A new Tordow style Trojan is playing very quickly among unofficial Android stores like Mobogenie, Aptoide or BlackMarket. It is being detected in many installations. In the style of Tordow, it manages to root in our phone to remove from any important information such as banking details.
An exploit is a piece of software and / or actions, used in order to exploit a security vulnerability to achieve an unwanted behavior of the same
Tordow is very dangerous, but the “good” is that it has not left Russia. In contrast this other virus, technically called as Android.BankBot.149.origin itself is available in more “Western” app stores. That is why we ask that you don’t download applications from unofficial markets, because not only will you infect yourselves, but also help you possibly to have this Trojan infect.

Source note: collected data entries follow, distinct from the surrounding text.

/-- A parity error found by a read (R375): instance, word within it, byte within the word, and whether the
re-read of a re-read array failed as well. -/
structure ParityErr where
  inst : Nat
  word : Nat
  byte : Nat
  again : Bool
  deriving DecidableEq, Repr

/-- A cluster whose line was not ready at its due time: cluster, cause of R171, first column not ready. -/
structure LateLine where
  cluster : Nat
  cause : Nat
  column : Nat
  deriving DecidableEq, Repr

/-- What the world brings to a line start (R157): late clusters (R170), causeway faults (R16: 0 none, 1 check-word
mismatch, 2 causeway parity), the staged items that a half does not report ready at the latch point, each by its descriptor's
place in dispatch order (R15), tiles whose history could not be read in time (R206), and parity errors met by the line's reads
(R375). -/
structure LineEnv where
  late : List LateLine
  causeway : Nat
  h0Late : List Nat
  h1Late : List Nat
  histBad : List Nat
  parity : List ParityErr
  deriving DecidableEq, Repr

/-- A symbol of a lane (R68, R69): a data byte, a control code, or an invalid symbol, which has no decoded value. -/
inductive Sym where
  | data (b : Byte)
  | ctl (b : Byte)
  | bad
  deriving DecidableEq, Repr

/-- An edge of a timing input (R48, R64): its polarity, and TB of its sampling cycle. -/
structure Edge where
  rising : Bool
  stamp : Ns
  deriving DecidableEq, Repr

/-- A 10-bit group that a receiver takes (R70) and when: in symbol times on a stream port, on a back channel in units of 10 ps since
the mark of the last ECHO_REQ (R286). -/
structure RxGroup where
  code : BitVec 10
  arrival : Nat
  deriving DecidableEq, Repr

/-- One MSP block as one lane receives it (R92): port, port lane, its 64 symbols, and the arrival of the first in symbol
times. -/
structure Block where
  port : Nat
  lane : Nat
  syms : List Sym
  arrival : Nat
  deriving DecidableEq, Repr

/-- A forward MSP packet as received (R100): header bytes 0 to 7, body, CRC bytes; `hdrBad` an invalid header symbol,
`symBad` an invalid symbol in the body or CRC, taken as 0x00 (R104), `cut` interrupted before its EOP, `noEop` the symbol after
the CRC is not EOP. -/
structure Packet where
  port : Nat
  hdr : List Byte
  body : List Byte
  crc : List Byte
  hdrBad : Bool
  symBad : Bool
  cut : Bool
  noEop : Bool
  deriving DecidableEq, Repr

/-- A back-channel packet on BRX(drv) (R284): header bytes 0 to 3, body, CRC bytes. -/
structure BcPacket where
  drv : Nat
  hdr : List Byte
  body : List Byte
  crc : List Byte
  deriving DecidableEq, Repr

/-- A CXL device found by training and enumeration (R346, R347): capacity in MiB, link rate (0 64 GT/s, 1 32 GT/s),
and whether width, type, flits and L1 support meet R347. -/
structure CxlDevice where
  capMiB : Nat
  rate : Nat
  ok : Bool
  deriving DecidableEq, Repr

/-- How an exchange RAM access meets an access of the other port in its arbitration window (R371): `none`; the access
is the later one of a collision, or the earlier one; `write` says that the other access is a write of `v`. -/
inductive Collision where
  | none
  | later (word : Nat) (write : Bool) (v : Half)
  | earlier (word : Nat) (write : Bool) (v : Half)
  deriving DecidableEq, Repr

/-- The result of one scrub read (R420). -/
inductive ScrubRead where
  | clean | marginFail | normalFail
  deriving DecidableEq, Repr

/-- What a calibration run measured (R423, R425, R429): REFIN in units of 0.1 mV, the items that could not reach their
target, and the values found: converter gain and offset, sensor offsets, crack-input offsets, termination and swing codes. -/
structure CalOutcome where
  refin : Nat
  failed : Nat
  gain : Word
  offset : Half
  sensors : List Half
  cracks : List Half
  terms : List Byte
  swings : List Byte
  deriving DecidableEq, Repr
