-- ==== Sys2Proof/Machine/Power.lean ====
section
/-! DEFINITION. The power manager's core (R384 to R396, R401): domains, their requests and changes, what OFF loses, regulator
rails and accounting. When each domain may leave ON and is needed again is in Machine/PowerNeed.lean. -/

namespace Sys2Proof.Machine

open Sys2Proof Reg

/-! Domains (R384). -/

/-- States of a domain besides ON that the table gives it: RET, OFF. -/
def domHas (d st : Nat) : Bool :=
  if st = 0 then true
  else if d = 0 ∨ 81 < d then false
  else if d = 1 ∨ d = 78 then st == 2
  else if d = 79 ∨ d = 80 then st == 1
  else st == 1 || st == 2

/-- Time to enter a state, ns. -/
def domEnter (d st : Nat) : Ns :=
  if st = 0 then 0
  else if d = 1 then 4000000
  else if st = 2 then (if d = 81 then 2000 else 5000)
  else if (20 ≤ d ∧ d ≤ 53) ∨ d = 79 ∨ d = 80 then 1000
  else 500

/-- Time to leave a state, ns. -/
def domExit (d st : Nat) : Ns :=
  if st = 0 then 0
  else if st = 1 then 2000
  else if d = 1 then 8000000
  else if d ≤ 5 then 120000
  else if d ≤ 13 then 80000
  else if d ≤ 19 then 150000
  else if d ≤ 21 then 300000
  else if d ≤ 53 then 400000
  else if d ≤ 77 then 60000
  else if d = 78 then 20000
  else 30000

/-- Least residency, ns. -/
def domResidency (d st : Nat) : Ns :=
  if st = 0 then 0 else if st = 1 then 4000 else if d = 1 then 100000000 else 10000000

/-- A domain with lanes, which needs the lane rails (R394). -/
def laneDom (d : Nat) : Bool := (decide (2 ≤ d) && decide (d ≤ 19)) || (decide (54 ≤ d) && decide (d ≤ 77))

/-- A domain. -/
def State.dom (s : State) (d : Nat) : Dom := Sparse.get {} s.pwr.doms d

/-- A domain changed. -/
def State.setDom (s : State) (d : Nat) (x : Dom) : State :=
  { s with pwr := { s.pwr with doms := Sparse.set {} s.pwr.doms d x } }

/-- A domain is ON. -/
def State.domOn (s : State) (d : Nat) : Bool := (s.dom d).st == 0

/-- The deepest state allowed (PWR_DOM_CFG.max). -/
def State.domMax (s : State) (d : Nat) : Nat := s.fldI PWR_DOM_CFG_max d

/-! Accounting (R401). -/

/-- Accounting is active. -/
def State.accounting (s : State) : Bool := s.mode == 10 || s.tap.held || s.pwr.bor

/-- A refused or aborted change of a domain (1 for deep sleep) is counted while accounting is active. -/
def State.refuse (s : State) (d code : Nat) (aborted : Bool) : State :=
  if s.accounting then
    (s.setReg PWR_REFUSE 0 0 (code * 2 ^ 28 + (if aborted then 2 ^ 27 else 0) + d)).addSat PWR_REFUSE_CNT_count 0 0 1
  else s

/-- POWER_REFUSED (R403). -/
def State.postRefused (s : State) (d code : Nat) (aborted : Bool) : State :=
  (s.refuse d code aborted).raise 0x60 0x10 (d + 256 * code + (if aborted then 4096 else 0))

/-! Rails (R394, R395). -/

/-- A rail. -/
def State.rail (s : State) (k : Nat) : Rail := Sparse.get {} s.pwr.rails k

/-- A rail changed. -/
def State.setRail (s : State) (k : Nat) (x : Rail) : State :=
  { s with pwr := { s.pwr with rails := Sparse.set {} s.pwr.rails k x } }

/-- The part commands and watches a rail. -/
def State.railUsed (s : State) (k : Nat) : Bool := s.fld (PWR_VR_ADDR_used k) == 1

/-- A PMBus command to a used rail (R394). -/
def State.pmbus (s : State) (k cmd data : Nat) : State :=
  if s.railUsed k then s.emit (.pmbus k (s.fld (PWR_VR_ADDR_addr k)) (s.fld (PWR_VR_ADDR_pec k) == 1) cmd data) else s

/-- The rails of the lane domains that the part may switch. -/
def laneRails : List Nat := [3, 4, 7]

/-- Every used lane rail is up. -/
def State.railsUp (s : State) : Bool :=
  laneRails.all fun k => !s.railUsed k || ((s.rail k).on && (s.rail k).pg && !(s.rail k).busy)

/-- A rail is requested on: OPERATION, and its acknowledgement is awaited (R395). -/
def State.railOn (s : State) (k : Nat) : State :=
  let r := s.rail k
  if s.railUsed k = false ∨ (r.on ∧ r.pg) ∨ r.busy then s
  else (s.setRail k { r with on := true, busy := true, retried := false, volt := false }).pmbus k 0x01 0x80

/-- The lane rails go off when every lane domain is OFF and no in-band wake is enabled, rail 7 with the last lane domain (R394). -/
def State.railsMayFall (s : State) : State :=
  if (List.range 82).all fun d => !laneDom d || (s.dom d).st == 2 then
    (if s.fld PWR_WAKE_CFG_en / 8 % 16 = 0 then laneRails else [7]).foldl (fun s k =>
      if s.railUsed k && (s.rail k).on then (s.setRail k { s.rail k with on := false, pg := false }).pmbus k 0x01 0x00 else s) s
  else s

/-! Changes of state. -/

/-- Lanes of a domain (R67): MSPp has MRX 8p to 8p + 7 and MTX p; KTXk and BRXk eight each. -/
def domLanes (d : Nat) : List Nat :=
  if 6 ≤ d ∧ d ≤ 13 then (List.range 8).map (fun i => 8 * (d - 6) + i) ++ [64 + (d - 6)]
  else if 54 ≤ d ∧ d ≤ 69 then (List.range 8).map (fun i => 72 + 8 * (d - 54) + i)
  else if 70 ≤ d ∧ d ≤ 77 then (List.range 8).map (fun i => 200 + 8 * (d - 70) + i)
  else []

/-- A receive lane, a transmit lane. -/
def isRx (l : Nat) : Bool := decide (l < 64) || (decide (200 ≤ l) && decide (l < 264))
def isTx (l : Nat) : Bool := decide (64 ≤ l) && decide (l < 200)

/-- A receiver goes to IDLE, where a waiting termination code takes effect (R70, R423). The CDR and the equaliser hold. -/
def Lane.toIdle (x : Lane) : Lane :=
  { x with st := 0, k283 := 0, commas := 0, sdAt := none, raw := none, calCode := x.calNext.getD x.calCode, calNext := none }

/-- The receive lanes of a domain that is restored are in IDLE (R70). -/
def State.restoreLanes (s : State) (d : Nat) : State :=
  ((domLanes d).filter isRx).foldl (fun s l => { s with lnk := Sparse.modify {} s.lnk l Lane.toIdle }) s

/-- What a domain loses in OFF (R386): lane state, a cluster's memories and engines, the exchange RAM. -/
def State.loseDom (s : State) (d : Nat) : State :=
  if 22 ≤ d ∧ d ≤ 53 then
    let c := d - 22
    let cl := s.cl c
    let s := s.setCl c { cl with
      mem := [], sig := [], whole := [], older := [], drain := [], harvest := [], wbPost := [], wbCnt := []
      flagsSince := [], flagsNew := [], units := [], hist := [], nodes := [] }
    (List.range 17).foldl (fun s i =>
      let g := if i = 16 then 512 + c else 16 * c + i
      s.setEn g { (({} : Eng)) with st := if (s.en g).st = 4 then 4 else 0, firings := (s.en g).firings }) s
  else if d = 81 then { s with mem := { s.mem with xram := [] } }
  else
    (domLanes d).foldl (fun s l =>
      { s with lnk := Sparse.modify {} s.lnk l (fun x => { x with
          st := 0, fresh := true, eq := [], raw := none, sdAt := none, cdrFreq := 0, cdrPhase := 0
          txIdle := true, txHeldExit := none, txRd := false }) }) s

/-- A change of state begins; for an exit from OFF the rails are requested. -/
def State.beginChange (s : State) (d st : Nat) : State :=
  let x := s.dom d
  let s := s.setDom d { x with going := some st, exitAt := if st = 0 then none else x.exitAt }
  if st = 0 ∧ x.st = 2 ∧ laneDom d then laneRails.foldl State.railOn s else s

/-- A state requested of a domain (R392): at once, or in its pending slot while a change is in progress; a request it
replaces there counts as aborted. -/
def State.requestDom (s : State) (d st : Nat) : State :=
  let x := s.dom d
  match x.going with
  | none => if x.st = st then s else s.beginChange d st
  | some _ =>
    let s := if x.pend.isSome then s.refuse d 12 true else s
    s.setDom d { s.dom d with pend := some st }

/-- A need at once: ON is requested unless the domain is ON or already on its way there. -/
def State.needNow (s : State) (d : Nat) : State :=
  let x := s.dom d
  if x.going = some 0 ∨ (x.going = none ∧ x.st = 0) then s else s.requestDom d 0

/-- A change completes: its state is in force, and what OFF loses is lost. In OFF the domain's outputs are high-impedance (R404). -/
def State.endChange (s : State) (d : Nat) : State :=
  let x := s.dom d
  match x.going with
  | none => s
  | some st =>
    let s := s.setDom d { x with st := st, going := none, since := s.now }
    let s := if st = 2 ∨ x.st = 2 then s.emit (.outputs d (st != 2)) else s
    let s := if st = 0 then s.restoreLanes d else if st = 2 then s.loseDom d else s
    if st = 2 ∧ laneDom d then s.railsMayFall else s

/-- An access that waits for the domain (R387): an entry in progress ends, the exit runs, and the domain is ON. -/
def State.wakeNow (s : State) (d : Nat) : State :=
  let x := s.dom d
  if x.st = 0 ∧ x.going = none then s
  else
    let t := (match x.going with
      | some st => if st = 0 then 0 else domEnter d st
      | none => 0)
    let s := if x.going.isSome ∧ x.going ≠ some 0 then s.endChange d else s
    let y := s.dom d
    let s := s.reach (s.now + t + domExit d y.st)
    let s := if y.st = 2 then s.emit (.outputs d true) else s
    (s.setDom d { y with st := 0, going := none, pend := none, exitAt := none, since := s.now }).restoreLanes d

end Sys2Proof.Machine
end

Root access itself is dangerous because any malicious application can take advantage of it, this Trojan is even more so because we would not know that they are stealing the data. It is not like the traditional root that asks us for permission whenever an application wants to use it; Is a root that activates without us giving it permission. The application itself will be able to give itself administrator permissions.
Unfortunately the code has been published on different Internet websites, so it must already be all over the network. Most likely, the code corresponds to the one of Tordow or that in its defect is an alternative version. Many of the Trojans are “opensource” and anyone can modify them, as is the case here.